_Your goal_. Locate each line of the material that contains "Word", then return it.

_Supplied material_.
##############################
-- ==== Sys2Proof/Syntax.lean ====
section
/-! DEFINITION. The requests that arrive on the ports (spec/10_state.md R20, spec/30_encoding.md R50, R51),
the raw form of a request with its 36-bit key (R53), and the operations of the block: one constructor
of `Instr` for each row of spec/opcode_table.json (R55). -/

namespace Sys2Proof

/-- The port a request arrives on: the port selector of R53. `internal` is no port of the block: it
stands for the calls one operation makes to another (R51; log entry 6). -/
inductive Port where
  | bus
  | backend
  | host
  | internal
  deriving DecidableEq, Repr

/-- A request of the bus master (format BUS, R50). `value` is present only when the direction is W. -/
inductive BusRequest where
  /-- `BusRead(offset, size)`. -/
  | read (offset : Word) (size : Nat)
  /-- `BusWrite(offset, size, value)`. -/
  | write (offset : Word) (size : Nat) (value : Word)
  /-- An instruction fetch from the window: "not an operation of the block" (R45, decision D19). -/
  | fetch (offset : Word) (size : Nat)
  deriving DecidableEq, Repr

/-- A request of the backend channel (format BACKEND, R51, R22). -/
inductive BackendRequest where
  /-- `capacity_available()`. -/
  | canAccept
  /-- `on_receive(bytes)`, with any number of bytes. -/
  | deposit (bytes : List Byte)
  deriving DecidableEq, Repr

/-- A request of the host (format HOST, R51, R24). -/
inductive HostRequest where
  | reset
  deriving DecidableEq, Repr

/-- A call of an internal primitive (format INTERNAL, R51): no agent can request one. -/
inductive InternalCall where
  | popFront
  | writeData (b : Byte)
  | raise
  | lower
  deriving DecidableEq, Repr

/-- A request together with the port it arrives on. -/
inductive PortRequest where
  | bus (r : BusRequest)
  | backend (r : BackendRequest)
  | host (r : HostRequest)
  | internal (r : InternalCall)
  deriving DecidableEq, Repr

/-- The raw form of a request: the key of R53 and, beside it, the operands the key does not hold
("not in key", opcode_table.json). An operation reads only the operands its format has. -/
structure Request where
  key : Key
  /-- The access width of a bus transaction, in bytes. -/
  size : Nat
  /-- The value of a bus write. -/
  value : Word
  /-- The bytes of a DEPOSIT. -/
  bytes : List Byte
  /-- The byte of a WRITE_DATA. -/
  byte : Byte
  deriving DecidableEq, Repr

/-- The names of the 15 operations (R55), without operands. -/
inductive Op where
  | rdData
  | rdStatus
  | rdControl
  | rdInvalid
  | wrData
  | wrStatus
  | wrControl
  | wrInvalid
  | canAccept
  | deposit
  | reset
  | popFront
  | writeData
  | raise
  | lower
  deriving DecidableEq, Repr

/-- The operations of the block with their operands (R55): "one *operation* of the block; 15 in all:
8 bus operations, 2 backend operations, 1 host operation, 4 internal primitives" (R7). -/
inductive Instr where
  /-- RD_DATA (R71). -/
  | rdData (size : Nat)
  /-- RD_STATUS (R72). -/
  | rdStatus (size : Nat)
  /-- RD_CONTROL (R73). -/
  | rdControl (size : Nat)
  /-- RD_INVALID (R74). -/
  | rdInvalid (offset : Word) (size : Nat)
  /-- WR_DATA (R75). -/
  | wrData (size : Nat) (value : Word)
  /-- WR_STATUS (R76). -/
  | wrStatus (size : Nat) (value : Word)
  /-- WR_CONTROL (R77). -/
  | wrControl (size : Nat) (value : Word)
  /-- WR_INVALID (R78). -/
  | wrInvalid (offset : Word) (size : Nat) (value : Word)
  /-- CAN_ACCEPT (R90). -/
  | canAccept
  /-- DEPOSIT (R91). -/
  | deposit (bytes : List Byte)
  /-- RESET (R135). -/
  | reset
  /-- POP_FRONT (R93). -/
  | popFront
  /-- WRITE_DATA (R100). -/
  | writeData (b : Byte)
  /-- RAISE (R105). -/
  | raise
  /-- LOWER (R106). -/
  | lower
  deriving DecidableEq, Repr

end Sys2Proof
end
##############################
_Response to this task_.
  | read (offset : Word) (size : Nat)
  | write (offset : Word) (size : Nat) (value : Word)
  | fetch (offset : Word) (size : Nat)
  value : Word
  | rdInvalid (offset : Word) (size : Nat)
  | wrData (size : Nat) (value : Word)
  | wrStatus (size : Nat) (value : Word)
  | wrControl (size : Nat) (value : Word)
  | wrInvalid (offset : Word) (size : Nat) (value : Word)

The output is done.